[Records from a data collection]
-- ==== Sys2Proof/Laws/Step.lean ====
section
/-! SUPPORT. What the port offers, what a step can do with it, and what a turn of the environment can do. -/

namespace Sys2Proof.Machine

variable {s t : State}

@[simp] theorem readPort_nil (h : s.port = []) : readPort s = .waiting := by
  simp [readPort, h]

theorem readPort_operation {w : OpWord} {rest : List OpWord} {i : Instr} (h : s.port = w :: rest)
    (hd : decode w = .instr i) : readPort s = .operation i { s with port := rest } := by
  simp [readPort, h, hd]

theorem readPort_reserved {w : OpWord} {rest : List OpWord} {r : ReservedReason} (h : s.port = w :: rest)
    (hd : decode w = .reserved r) : readPort s = .reserved r := by
  simp [readPort, h, hd]

@[simp] theorem offerFirst_port (w : OpWord) (s : State) : (offerFirst w s).port = w :: s.port := rfl

@[simp] theorem applyReset_cfg (s : State) : (applyReset s).cfg = s.cfg := rfl

@[simp] theorem applyReset_port (s : State) : (applyReset s).port = s.port := rfl

/-- Everything a step that answers a next state can have done: it waited, or it took one word and ran its
operation. -/
theorem step_next (h : step s = .next t) :
    s.port = [] ∧ t = s ∨
      ∃ w rest i, s.port = w :: rest ∧ decode w = .instr i ∧ exec i { s with port := rest } = .next t := by
  cases hp : s.port with
  | nil => exact .inl ⟨rfl, by simp [step, readPort, hp, waitForOperation] at h; exact h.symm⟩
  | cons w rest =>
    right
    cases hd : decode w with
    | instr i =>
      refine ⟨w, rest, i, rfl, hd, ?_⟩
      rwa [step, readPort_operation hp hd] at h
    | reserved r =>
      rw [step, readPort_reserved hp hd] at h
      cases r <;> cases h

/-- A word is what its operation and operand bytes say. -/
theorem decode_opWord (op imm : Byte) : decode (opWord op imm) = decodeFields op imm := by
  simp [decode]

/-- Everything a turn can do where no word waits: nothing, one operation, or a reset. -/
theorem takeTurn_next {u : Turn} (hp : s.port = []) (h : takeTurn u s = .next t) :
    u = .wait ∧ t = s ∨
      (∃ i j, u = .operation i ∧ decode (encode i) = .instr j ∧ exec j s = .next t) ∨
      u = .reset ∧ t = applyReset s := by
  cases u with
  | wait =>
    rcases step_next h with ⟨-, rfl⟩ | ⟨w, rest, i, hw, -, -⟩
    · exact .inl ⟨rfl, rfl⟩
    · rw [hp] at hw; cases hw
  | operation i =>
    have ho : (offerOps [i] s).port = encode i :: [] := by simp [offerOps, hp]
    have hs : { offerOps [i] s with port := [] } = s := by rw [← hp]; rfl
    rcases step_next h with ⟨hn, -⟩ | ⟨w, rest, j, hw, hd, he⟩
    · rw [ho] at hn; cases hn
    · rw [ho] at hw; cases hw
      rw [hs] at he
      exact .inr (.inl ⟨i, j, rfl, hd, he⟩)
  | reset => cases h; exact .inr (.inr ⟨rfl, rfl⟩)

@[simp] theorem answersIn_zero (turns : Nat → Turn) (n : Nat) : answersIn turns n 0 = 0 := rfl

@[simp] theorem answersIn_succ (turns : Nat → Turn) (n k : Nat) :
    answersIn turns n (k + 1) = answersIn turns n k + if (turns (n + k)).isAnswer then 1 else 0 := rfl

end Sys2Proof.Machine
end

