/-- A reader that never stops is answered as often as one likes: the byte source's duty, over and over. -/
theorem answersIn_unbounded (hfair : WeaklyFair turns states)
    (hr : ∀ k, (states (n + k)).rxState.isReading = true) (m : Nat) : ∃ k, m ≤ answersIn turns n k := by
  induction m with
  | zero => exact ⟨0, Nat.zero_le _⟩
  | succ m ih =>
    obtain ⟨k, hk⟩ := ih
    obtain ⟨j, hj, hanswer⟩ := hfair (n + k) fun j hj => by
      obtain ⟨d, rfl⟩ := Nat.exists_eq_add_of_le (show n ≤ j by omega)
      exact hr d
    obtain ⟨d, rfl⟩ := Nat.exists_eq_add_of_le hj
    have hmono : answersIn turns n k ≤ answersIn turns n (k + d) :=
      monotone_nat_of_le_succ (fun l => Nat.le_add_right _ _) (Nat.le_add_right k d)
    refine ⟨k + d + 1, ?_⟩
    rw [answersIn_succ, ← Nat.add_assoc, if_pos hanswer]
    omega

/-- So under weak fairness an invocation stops: it has only so many answers to go. -/
theorem exists_not_reading (h : IsRun turns states) (hfair : WeaklyFair turns states) (n : Nat) :
    ∃ k, (states (n + k)).rxState.isReading = false := by
  by_contra hnever
  have hr : ∀ k, (states (n + k)).rxState.isReading = true := by simpa using hnever
  obtain ⟨k, hk⟩ := answersIn_unbounded hfair hr (eventsLeft (states n) + 1)
  have hbound := run_eventsLeft h (k := k) fun j _ => hr j
  omega

end

/-! ### The obligations -/

/-- Settles O33: an answer of the byte source ends it, by accepting the frame or by a failure entry, and only
`RX_CHFAULT` enters with a code. -/
theorem invocationEndsInOutcome : Obligations.InvocationEndsInOutcome := by
  intro i s t hr e hdone
  rcases exec_of_reading hr e with ⟨a, rfl⟩ | ⟨hstate, -⟩
  · have hpart : partOf (sourceOp a) = .reader := by cases a <;> rfl
    obtain ⟨henv, hbuilder, hcsum⟩ := (exec_of_reader hpart e).sameParts
    refine ⟨hbuilder, hcsum, henv, ?_⟩
    cases a with
    | byte b =>
      obtain ⟨-, -, hcode, -⟩ := execRxByte_byteWrites e
      exact (execRxByte_endsInOutcome e hdone).imp (fun ⟨hok, hvalid⟩ => ⟨hok, hvalid, hcode⟩)
        fun ⟨hfail, hvalid⟩ => ⟨hfail, hvalid, .inl hcode⟩
    | underrun =>
      obtain ⟨-, rfl⟩ := execRxUnderrun_next e
      exact .inr ⟨rfl, rfl, .inl rfl⟩
    | chfault c =>
      obtain ⟨-, rfl⟩ := execRxChfault_next e
      exact .inr ⟨rfl, rfl, .inr ⟨rfl, rfl⟩⟩
  · rw [← hstate, hdone] at hr
    cases hr

/-- Settles O46: read off the full invariant. -/
theorem runningSumIsRecomputedChecksum : Obligations.RunningSumIsRecomputedChecksum := by
  intro cfg s hreach hq
  obtain ⟨-, hscan, -⟩ := hreach.framerInv
  rw [hscan.rxSum_eq hq]
  exact sum16_toNat_eq_sumMod (scannedBody s)

/-- Settles O47: the reader's invariant says what an accepted frame is, and `RawEndsTaken` where it stood in the stream. -/
theorem acceptedFrameIsWellFormed : Obligations.AcceptedFrameIsWellFormed := by
  intro s t xs rest _ hp hrun hok
  obtain ⟨⟨hcfg, ⟨-, houtcome, -, hpayload, hraw⟩, -⟩, hport⟩ := invocationAccount_of_run hp hrun
  obtain ⟨-, -, -, -, -, -, -, -, haccepted⟩ := houtcome
  obtain ⟨hframe, hchk, hlen⟩ := haccepted hok
  obtain ⟨noise, hnoise⟩ := rawEndsTaken_of_run hp hrun (by rw [hok]; rfl)
  have hbody := scannedBody_length t
  have htotal : t.rxRaw.length = (scannedBody t).length + 2 := by rw [hframe, List.length_append]; rfl
  have hsummed : t.rxRaw.take (t.rxRaw.length - 2) = scannedBody t := by
    rw [htotal, hframe]
    exact List.take_left
  refine ⟨?_, hlen, by omega, ?_, ⟨noise, hnoise.symm⟩, hport, hpayload, hraw⟩
  · rw [← hcfg]
    exact hframe
  · rw [hsummed, hchk, sum16_toNat_eq_sumMod]

/-- Settles O48: `RX_START` leaves the bound's number of answers to go, and every answer taken is one fewer. -/
theorem everyInvocationEnds : Obligations.EveryInvocationEnds := by
  intro s es rest h hlen hp
  obtain ⟨v, hstart⟩ : ∃ v, exec .rxStart s = .next v := by
    by_cases hb : s.cfg.maxResyncBytes = 0#32
    · exact ⟨_, exec_rxStart_noBudget h hb⟩
    · exact ⟨_, exec_rxStart h hb⟩
  obtain ⟨hleft, hidle⟩ := execRxStart_eventsLeft hstart
  obtain ⟨used, left, t, rfl, hall, hdone⟩ :=
    executes_answers_until_done es (execRxStart_readerInv hstart) hidle (by omega)
  have hwords : s.port = opWords (.rxStart :: used.map sourceOp) ++ (eventWords left ++ rest) := by
    rw [hp, eventWords, List.map_append, opWords_append, List.append_assoc]
    rfl
  have hrun := (Executes.cons hstart hall).runSteps_of_port hwords
  rw [List.length_cons, List.length_map, Nat.add_comm] at hrun
  exact ⟨used.length, _, by simp, hrun, hdone⟩

/-- Settles O49: weak fairness stops the reader (`exists_not_reading`), and the answers until the first state in which it
has stopped are counted by `run_eventsLeft`. -/
theorem fairInvocationEnds : Obligations.FairInvocationEnds := by
  intro turns states n hrun hfair hn
  have hstart : exec .rxStart (states n) = .next (states (n + 1)) :=
    takeTurn_operation (run_port hrun n) (hn ▸ hrun.right n)
  obtain ⟨hleft, hidle⟩ := execRxStart_eventsLeft hstart
  have hstops := exists_not_reading hrun hfair (n + 1)
  have hreads : ∀ j < Nat.find hstops, (states (n + 1 + j)).rxState.isReading = true :=
    fun j hj => by simpa using Nat.find_min hstops hj
  have hcount := run_eventsLeft hrun hreads
  refine ⟨Nat.find hstops, Nat.find_spec hstops, hreads, by omega, fun hreset => ?_⟩
  exact eq_done_of_not_reading (run_ne_idle hrun hidle hreads hreset) (by simp [Nat.find_spec hstops])

end Sys2Proof.Machine

/-! # Frames behind noise (41_response_reader.md R140 to R142)

The noise is taken byte by byte without a trace beside the budget, and the frame behind it as if it had come first; a
frame whose checksum field is not its sum is rejected; bytes with no sync byte among them spend the budget. -/

namespace Sys2Proof.Machine

open Sys2Proof.Claims

section

variable {s t : State} {b c y hi lo : Byte} {p noise f xs : List Byte} {j k : Nat}

/-! ### Noise before a frame -/

/-- `s` seeking a sync byte with the budget `k`, nothing of a frame scanned. -/
def seekingWith (k : Budget) (s : State) : State :=
  { s with rxBudget := k, rxRaw := [], rxSum := 0x0000#16, rxState := .seekSync }

/-- The byte `b`, if it comes next, is examined: the reader seeks, or `RESYNC` has it examine a mismatching address. -/
def ReadyToExamine (b : Byte) (s : State) : Prop :=
  s = seekingWith s.rxBudget s ∨
    s.rxState = .seekAddr ∧ s.cfg.addrPolicy = .resync ∧ b ≠ s.cfg.addrIn

/-- A byte that is examined does what it would with nothing scanned. -/
theorem ReadyToExamine.exec_eq (h : ReadyToExamine b s) (hbudget : s.rxBudget ≠ 0#32) :
    exec (.rxByte b) s = exec (.rxByte b) (seekingWith s.rxBudget s) := by
  rcases h with h | ⟨hq, hpolicy, hb⟩
  · rw [← h]
  · rw [exec_rxByte_seekAddr hq, seekAddrByte_resync hb hpolicy hbudget, exec_rxByte_seekSync rfl]
    rfl

/-- `s` after an examined byte: behind a sync byte the address is expected, behind another the reader goes on seeking. -/
def examined (b : Byte) (s : State) : State :=
  if b = s.cfg.syncIn then
    { s with
      rxBudget := s.rxBudget - 1#32
      rxRaw := [s.cfg.syncIn]
      rxSum := zext16 s.cfg.syncIn
      rxState := .seekAddr }
  else seekingWith (s.rxBudget - 1#32) s

theorem examined_cfg (b : Byte) (s : State) : (examined b s).cfg = s.cfg := by
  unfold examined; split <;> rfl

theorem examined_rxBudget (b : Byte) (s : State) : (examined b s).rxBudget = s.rxBudget - 1#32 := by
  unfold examined; split <;> rfl

theorem seekingWith_examined (k : Budget) (b : Byte) (s : State) :
    seekingWith k (examined b s) = seekingWith k s := by
  unfold examined; split <;> rfl

/-- With budget to spare an examined byte does not end the invocation. -/
theorem ReadyToExamine.exec_rxByte (h : ReadyToExamine b s) (hbudget : 2 ≤ s.rxBudget.toNat) :
    exec (.rxByte b) s = .next (examined b s) := by
  have hpos : (seekingWith s.rxBudget s).rxBudget ≠ 0#32 := budget_ne_zero (by simp only [seekingWith]; omega)
  have hleft : (seekingWith s.rxBudget s).rxBudget - 1#32 ≠ 0#32 := by simp only [seekingWith]; bv_omega
  rw [h.exec_eq hpos, exec_rxByte_seekSync rfl, examined]
  split
  case isTrue hb => subst hb; exact examine_sync hpos
  case isFalse hb => exact examine_skip hpos hb hleft

/-- The pairs of neighbours that noise may have: a sync byte only where `RESYNC` examines what follows it
(41_response_reader.md R140(b)). -/
def NoisePair (cfg : Config) (a b : Byte) : Prop :=
  a = cfg.syncIn → cfg.addrPolicy = .resync ∧ b ≠ cfg.addrIn

theorem readyToExamine_examined (h : NoisePair s.cfg b y) : ReadyToExamine y (examined b s) := by
  unfold examined
  split
  case isTrue hb => exact .inr ⟨rfl, h hb⟩
  case isFalse => exact .inl rfl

## What needs to be done
From the records above, repeat exactly the lines from the one with "obtain ⟨j, hj, hanswer⟩" through the one with "entry, and only", both included.

## Result
    obtain ⟨j, hj, hanswer⟩ := hfair (n + k) fun j hj => by
      obtain ⟨d, rfl⟩ := Nat.exists_eq_add_of_le (show n ≤ j by omega)
      exact hr d
    obtain ⟨d, rfl⟩ := Nat.exists_eq_add_of_le hj
    have hmono : answersIn turns n k ≤ answersIn turns n (k + d) :=
      monotone_nat_of_le_succ (fun l => Nat.le_add_right _ _) (Nat.le_add_right k d)
    refine ⟨k + d + 1, ?_⟩
    rw [answersIn_succ, ← Nat.add_assoc, if_pos hanswer]
    omega

/-- So under weak fairness an invocation stops: it has only so many answers to go. -/
theorem exists_not_reading (h : IsRun turns states) (hfair : WeaklyFair turns states) (n : Nat) :
    ∃ k, (states (n + k)).rxState.isReading = false := by
  by_contra hnever
  have hr : ∀ k, (states (n + k)).rxState.isReading = true := by simpa using hnever
  obtain ⟨k, hk⟩ := answersIn_unbounded hfair hr (eventsLeft (states n) + 1)
  have hbound := run_eventsLeft h (k := k) fun j _ => hr j
  omega

end

/-! ### The obligations -/

/-- Settles O33: an answer of the byte source ends it, by accepting the frame or by a failure entry, and only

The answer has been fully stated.